Introducing agent quality optimization in AgentCore, now in preview
Replace manual prompt tweaks with data-backed recommendations from production traces.
Amazon Bedrock AgentCore has launched a suite of agent quality optimization features now in preview. These capabilities complete the observe-evaluate-improve loop for AI agents that reason, plan, and act across complex workflows. The service analyzes production traces and evaluation outputs to generate recommendations for improving system prompts or tool descriptions, targeting a specific reward signal defined by built-in or custom evaluators. Validation comes in two forms: batch evaluation against pre-defined test datasets or LLM-simulated scenarios, and A/B testing via AgentCore Gateway, which splits live production traffic at configurable percentages and reports results with confidence intervals and statistical significance. This replaces the traditional manual cycle of reading traces, guessing fixes, and deploying blindly.
In practice, the loop works via AgentCore's end-to-end traceability, which captures every model call, tool invocation, and reasoning step as OpenTelemetry-compatible data. Developers point the Recommendations API at their CloudWatch Log group, specify the evaluator to optimize (e.g., goal success rate, tool selection accuracy), and choose whether to optimize system prompts or tool descriptions. The service reflects on traces and proposes changes without touching tool implementations. Batch evaluation catches regressions on known cases, while A/B testing validates against live user traffic. Organizations like NTT Data report that what once required weeks of manual prompt tuning now becomes rapid, repeatable cycles. This data-driven approach enables continuous agent improvement at scale, addressing the silent degradation of agent quality as models evolve and user behavior shifts.

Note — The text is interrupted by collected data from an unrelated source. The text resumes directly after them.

theorem dmaCycles_of_parity {s : State} (h : s.cfg.dmaCycles = .parity) : dmaCycles s = (513 + s.cpu.cycles % 2, s) := by
  simp only [dmaCycles, h]

theorem dmaCycles_of_draw {s : State} (h : s.cfg.dmaCycles = .draw) :
    dmaCycles s = (513 + (Config.dmaExtraCycle s.draws).toNat, s.nextDraw) := by
  simp only [dmaCycles, h]

/-- The copy of a page whose reads have no side effect, as any write at 0x4014 makes it. -/
theorem oamDmaCopy_page {d : Byte} {f : Nat → Byte} {s : State}
    (plain : ∀ i, i < 256 → ∀ t : State, t.ram = s.ram → t.cart = s.cart →
      memRead (addrOf d (BitVec.ofNat 8 i)) t = (f i, t.setLatch (f i))) :
    let u := oamDmaCopy d 256 0 s
    u.ppu = { s.ppu with oam := u.ppu.oam } ∧
    ∀ i, i < 256 → u.ppu.oam.read ((s.ppu.oamAddr.toNat + i) % 256) = f i := by
  obtain ⟨oam, copied, page, -⟩ := oamDmaCopy_plain d f 256 0 s (Nat.le_refl _) fun i _ => plain i
  intro u
  have ppu : u.ppu = { s.ppu with oam := oam } := congrArg State.ppu copied
  rw [ppu]
  exact ⟨rfl, fun i hi => by simpa using page i hi⟩

theorem pageAddr_toNat (d : Byte) {i : Nat} (h : i < 256) : (addrOf d (BitVec.ofNat 8 i)).toNat = d.toNat * 256 + i := by
  rw [addrOf_toNat, BitVec.toNat_ofNat, Nat.mod_eq_of_lt h, Nat.mul_comm]

theorem memRead_ramPage {d : Byte} (h : d.toNat < 0x20) {i : Nat} (hi : i < 256) (s : State) :
    memRead (addrOf d (BitVec.ofNat 8 i)) s =
      (s.ram.read ((d.toNat * 256 + i) % 0x800), s.setLatch (s.ram.read ((d.toNat * 256 + i) % 0x800))) := by
  have addr := pageAddr_toNat d hi
  rw [memRead_ram (by omega), addr]

theorem memRead_prgPage {d : Byte} (h : 0x80 ≤ d.toNat) {i : Nat} (hi : i < 256) (s : State) :
    memRead (addrOf d (BitVec.ofNat 8 i)) s =
      (s.cart.prgByte (addrOf d (BitVec.ofNat 8 i)), s.setLatch (s.cart.prgByte (addrOf d (BitVec.ofNat 8 i)))) := by
  have addr := pageAddr_toNat d hi
  exact memRead_prg (by omega) s

/-- Settles O52: the write is `memWrite_oamDma`, its copy the fold of `oamDmaCopy_foldl`, and a page of RAM or of PRG is copied by
`oamDmaCopy_page`. -/
theorem oamDmaCopiesThePage : Obligations.OamDmaCopiesThePage := by
  intro d s
  dsimp only
  have fold := oamDmaCopy_foldl d 256 0 s
  rw [← List.range_eq_range'] at fold
  rw [memWrite_oamDma, ← fold]
  obtain ⟨cpu, ram, cfg, oamAddr⟩ := oamDmaCopy_frame d 256 0 s
  have page {f : Nat → Byte} := oamDmaCopy_page (d := d) (f := f) (s := s)
  generalize oamDmaCopy d 256 0 s = u at cpu ram cfg oamAddr page ⊢
  refine ⟨rfl, fun parity => ?parity, fun draw => ?draw, oamAddr, ram, fun low => ?ramPage, fun high => ?prgPage⟩
  case parity =>
    rw [dmaCycles_of_parity (cfg ▸ parity), cpu]
    exact ⟨rfl, rfl⟩
  case draw =>
    rw [dmaCycles_of_draw (cfg ▸ draw)]
    exact ⟨rfl, rfl⟩
  case ramPage => exact page fun i hi t sameRam _ => by rw [memRead_ramPage low hi, sameRam]
  case prgPage => exact page fun i hi t _ sameCart => by rw [memRead_prgPage high hi, sameCart]

/-! ### The controller ports (R405, R406, R409) -/

theorem memWrite_io {a : Addr} (lo : 0x4000 ≤ a.toNat) (hi : a.toNat ≤ 0x401F) (d : Byte) (s : State) :
    memWrite a d s = (ioWrite a d s).setLatch d := by
  rw [memWrite, route_io lo hi, ownerWrite]

theorem memRead_io {a : Addr} (lo : 0x4000 ≤ a.toNat) (hi : a.toNat ≤ 0x401F) (s : State) :
    memRead a s = ((ioRead a s).1, (ioRead a s).2.setLatch (ioRead a s).1) := by
  rw [memRead, route_io lo hi, ownerRead]

/-- The strobe is bit 0, and the buttons are loaded where it was set or is (R405). -/
theorem controllerStrobe_eq (d : Byte) (io : Io) :
    controllerStrobe d io =
      { io with
        strobe := d.getLsbD 0
        shift1 := if io.strobe || d.getLsbD 0 then io.buttons1 else io.shift1
        shift2 := if io.strobe || d.getLsbD 0 then io.buttons2 else io.shift2 } := by
  rw [controllerStrobe]
  split <;> rfl

theorem memWrite_strobe (d : Byte) (s : State) :
    memWrite 0x4016 d s = (s.setIo (controllerStrobe d s.io)).setLatch d := by
  rw [memWrite_io (by decide) (by decide)]
  rfl

/-- The address at which a port is read. -/
def Port.addr : Port → Addr
  | .one => 0x4016
  | .two => 0x4017

theorem memRead_port (k : Port) (s : State) :
    memRead k.addr s = ((controllerRead k s).1, (controllerRead k s).2.setLatch (controllerRead k s).1) := by
  cases k
  all_goals
    rw [memRead_io (by decide) (by decide)]
    rfl

/-- What a read does to the port it reads, field by field. -/
theorem afterRead_eq (io : Io) (k : Port) :
    io.afterRead k = io.setShift (if io.strobe then io.shift k else (io.shift k >>> 1) ||| 0x80) k := by
  rw [Io.afterRead]
  split
  · cases k <;> rfl
  · rfl

/-- A port's byte: its serial bit in bit 0, and zeros in the four bits above. -/
theorem portByte_bits : ∀ (ob : BitVec 3) (b : Bool),
    (ob ++ 0#4 ++ BitVec.ofBool b : Byte).getLsbD 0 = b ∧ (ob ++ 0#4 ++ BitVec.ofBool b : Byte).extractLsb' 1 4 = 0 := by
  decide

/-- The shift register after a read: one place down, with a 1 coming in. -/
theorem shifted_getLsbD (b : Byte) {i : Nat} (h : i < 8) :
    ((b >>> 1) ||| 0x80).getLsbD i = if i + 1 < 8 then b.getLsbD (i + 1) else true := by
  interval_cases i <;> simp [Nat.add_comm]

/-- A read with the strobe clear shifts the port's register, and leaves the strobe clear. -/
theorem memRead_port_io (k : Port) {s : State} (h : s.io.strobe = false) :
    (memRead k.addr s).2.io.strobe = false ∧ (memRead k.addr s).2.io.shift k = (s.io.shift k >>> 1) ||| 0x80 := by
  rw [memRead_port, controllerRead, afterRead_eq, h]
  cases k
  all_goals exact ⟨h, rfl⟩

/-- `n` reads of a port with the strobe clear: its register `n` places down, with 1s behind it. -/
theorem reads_shift (k : Port) {s : State} (h : s.io.strobe = false) (n : Nat) :
    let t := (fun t => (memRead k.addr t).2)^[n] s
    t.io.strobe = false ∧ ∀ i, i < 8 → (t.io.shift k).getLsbD i = if i + n < 8 then (s.io.shift k).getLsbD (i + n) else true := by
  induction n with
  | zero => exact ⟨h, fun i hi => by simp [hi]⟩
  | succ n ih =>
    obtain ⟨strobe, bits⟩ := ih
    obtain ⟨strobe', shift'⟩ := memRead_port_io k strobe
    rw [Function.iterate_succ_apply']
    refine ⟨strobe', fun i hi => ?_⟩
    rw [shift', shifted_getLsbD _ hi]
    by_cases last : i + 1 < 8
    · rw [if_pos last, bits _ last, Nat.add_right_comm, Nat.add_assoc]
    · rw [if_neg last, if_neg (by omega)]

/-- After the buttons are loaded, read number `n` of a port (from 0) finds bit `n` of its register, and 1 from 8 on. -/
theorem port_serialOrder (k : Port) {s : State} (h : s.io.strobe = false) (n : Nat) :
    let answer := (memRead k.addr ((fun t => (memRead k.addr t).2)^[n] s)).1
    answer.getLsbD 0 = (if n < 8 then (s.io.shift k).getLsbD n else true) ∧ answer.extractLsb' 1 4 = 0 := by
  obtain ⟨strobe, bits⟩ := reads_shift k h n
  generalize (fun t => (memRead k.addr t).2)^[n] s = t at strobe bits ⊢
  obtain ⟨bit, zeros⟩ := portByte_bits ((openBus t).1.extractLsb' 5 3) (t.io.serialBit k)
  rw [memRead_port]
  refine ⟨bit.trans ?_, zeros⟩
  rw [Io.serialBit, strobe, if_neg Bool.false_ne_true, bits 0 (by decide), Nat.zero_add]

/-- Two writes at 0x4016, of a byte with bit 0 set and of one with it clear, load the buttons and leave the strobe clear. -/
theorem strobed_io {d1 d0 : Byte} (one : d1.getLsbD 0 = true) (zero : d0.getLsbD 0 = false) (s : State) (k : Port) :
    let t := memWrite 0x4016 d0 (memWrite 0x4016 d1 s)
    t.io.strobe = false ∧ t.io.shift k = s.io.buttons k := by
  simp only [memWrite_strobe, controllerStrobe_eq, one, zero]
  cases k
  all_goals simp [Io.shift, Io.buttons]

/-- Settles O55: a write and a read of a port by `controllerStrobe_eq` and `afterRead_eq`, the other addresses by `ioWrite` and `ioRead`
at them, and the serial order by `port_serialOrder`. -/
theorem controllerSerialOrder : Obligations.ControllerSerialOrder := by
  refine ⟨fun d s => ?strobe, fun s => ⟨?port1, ?port2⟩, fun a d s lo hi => ?window, fun d1 d0 n s one zero => ?serial⟩
  case strobe => rw [memWrite_strobe, controllerStrobe_eq]; rfl
  case port1 =>
    refine (memRead_port .one s).trans ?_
    rw [controllerRead, afterRead_eq]
    rfl
  case port2 =>
    refine (memRead_port .two s).trans ?_
    rw [controllerRead, afterRead_eq]
    rfl
  case window =>
    refine ⟨fun apu notDma notStrobe => ?event, fun above => ?above, fun status => ?status, fun n15 n16 n17 => ?undriven⟩
    case event =>
      rw [memWrite_io lo hi, ioWrite, if_neg notDma, if_neg notStrobe, if_pos apu]
      rfl
    case above =>
      have notDma : a ≠ 0x4014 := by rintro rfl; exact absurd above (by decide)
      have notStrobe : a ≠ 0x4016 := by rintro rfl; exact absurd above (by decide)
      rw [memWrite_io lo hi, ioWrite, if_neg notDma, if_neg notStrobe, if_neg (by omega)]
      rfl
    case status =>
      rw [memRead_io lo hi, status]
      rfl
    case undriven =>
      rw [memRead_io lo hi, ioRead, if_neg n16, if_neg n17, if_neg n15]
      rfl
  case serial =>
    obtain ⟨strobe, shift1⟩ := strobed_io one zero s .one
    obtain ⟨-, shift2⟩ := strobed_io one zero s .two
    obtain ⟨bit1, zeros1⟩ := port_serialOrder .one strobe n
    obtain ⟨bit2, zeros2⟩ := port_serialOrder .two strobe n
    rw [shift1] at bit1
    rw [shift2] at bit2
    exact ⟨bit1, bit2, zeros1, zeros2⟩

end Sys2Proof.Machine

namespace Sys2Proof.Machine

/-! PROOFS. The family 51_ppu_timing_rendering.md: the position (O56), vblank and the status bits (O57), sprite evaluation (O58) and
the pixel (O59). -/

/-! ### The position (R351, R361, R388) -/

/-- The place of a position in the frame, in dots from (0, 0). -/
def Ppu.position (p : Ppu) : Nat := 341 * p.scanline + p.dot

/-- The counters move a position in range to the next, and raise the frame flag when that is (0, 0). -/
theorem advanceDot_advances {p : Ppu} (scanline : p.scanline ≤ 261) (dot : p.dot ≤ 340) :
    let q := advanceDot p
    q.scanline ≤ 261 ∧ q.dot ≤ 340 ∧ q.position = (p.position + 1) % 89342 ∧
    (q.frameReady = true ↔ (p.frameReady = true ∨ p.position + 1 = 89342)) := by
  have wraps : (p.dot + 1 = 341 ∧ p.scanline + 1 = 262) ↔ 341 * p.scanline + p.dot + 1 = 89342 := by omega
  simp only [Ppu.position, advanceDot_eq]
  refine ⟨?_, ?_, ?_, by rw [← wraps, Bool.or_eq_true, decide_eq_true_iff]⟩
  all_goals split_ifs <;> omega

/-- A dot is that move, for the position and the frame flag. -/
theorem ppuStep_advances (e : PpuEnv) {p : Ppu} (scanline : p.scanline ≤ 261) (dot : p.dot ≤ 340) :
    let q := ppuStep e p
    q.scanline ≤ 261 ∧ q.dot ≤ 340 ∧ q.position = (p.position + 1) % 89342 ∧
    (q.frameReady = true ↔ (p.frameReady = true ∨ p.position + 1 = 89342)) := by
  obtain ⟨scanline', dot', frameReady'⟩ := ppuStep_position e p
  dsimp only
  rw [Ppu.position, scanline', dot', frameReady']
  exact advanceDot_advances scanline dot

/-- Settles O56: dot by dot, `ppuStep_advances`. -/
theorem dotsAdvanceThePosition : Obligations.DotsAdvanceThePosition := by
  intro e p n
  induction n generalizing p with
  | zero =>
    intro scanline dot
    dsimp only [ppuRun]
    refine ⟨scanline, dot, by omega, fun _ => ?_⟩
    rw [or_iff_left (by omega)]
  | succ n ih =>
    intro scanline dot
    obtain ⟨scanline', dot', position', ready'⟩ := ppuStep_advances e scanline dot
    obtain ⟨scanline'', dot'', position'', ready''⟩ := ih _ scanline' dot'
    rw [Ppu.position, Ppu.position] at position'
    rw [Ppu.position] at ready'
    refine ⟨scanline'', dot'', position''.trans (by omega), fun few => (ready'' (by omega)).trans ?_⟩
    rw [ready', or_assoc]
    exact or_congr_right (by omega)

/-! ### VBlank and the status bits (R352, R353, R386) -/

/-- The PPU that the vblank stage meets in a dot: at the new position, with what that stage reads as it was before the dot. -/
theorem dotPixel_advanceDot_fields (e : PpuEnv) (p : Ppu) :
    let r := dotPixel e (advanceDot p)
    r.scanline = (ppuStep e p).scanline ∧ r.dot = (ppuStep e p).dot ∧ r.vblank = p.vblank ∧ r.nmiRequest = p.nmiRequest ∧
    r.ctrl = p.ctrl ∧ r.spriteOverflow = p.spriteOverflow := by
  obtain ⟨scanline, dot, -⟩ := ppuStep_position e p
  intro r
  have drawn : r = _ := dotPixel_eq e (advanceDot p)
  rw [scanline, dot, drawn]
  refine ⟨rfl, rfl, ?_⟩
  rw [advanceDot_eq]
  exact ⟨rfl, rfl, rfl, rfl⟩
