-- ==== Sys2Proof/Syntax.lean ====
section
/-! DEFINITION. The four operations a host requests (00_scope.md R2; 30_encoding.md R61, R62), each with
the operand values it reads. `debugPrint` has no code point and no constructor (R160). -/

namespace Sys2Proof

/-- One requested operation with the operands it reads (the "operands read" column of R61). An operation
carries no operand it does not use (R33). -/
inductive Instr where
  /-- `ENCNUM`: quantize the float word on `v[0]` (R90). -/
  | encNum (v0 : Word)
  /-- `ENCFRAME`: build the 14-byte frame of `id` and `v[0..3]` (R120). -/
  | encFrame (id : Byte) (v : Vector Word 4)
  /-- `CHECKSUM`: sum of the first `n-1` bytes of `pkt`, modulo 256 (R140). -/
  | checksum (n : BitVec 4) (pkt : Vector Byte 14)
  /-- `TRANSMIT`: build the frame and hand it to the transport (R155). -/
  | transmit (id : Byte) (v : Vector Word 4)
  deriving DecidableEq, Repr

/-- `send_data` is another spelling of `TRANSMIT` with the same operands (R75 a, R159, 90_conflicts.md C4). -/
abbrev Instr.sendData (id : Byte) (v : Vector Word 4) : Instr := .transmit id v

end Sys2Proof
end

- Recommendations use production traces to optimize system prompts or tool descriptions for a specified reward signal
- Batch evaluation supports LLM-simulated datasets to catch regressions beyond hand-authored scenarios
- A/B testing via Gateway splits live traffic with configurable percentages and reports statistical significance
Why It Matters
Eliminates manual, intuition-based agent debugging, enabling continuous, data-driven optimization at scale for production AI systems.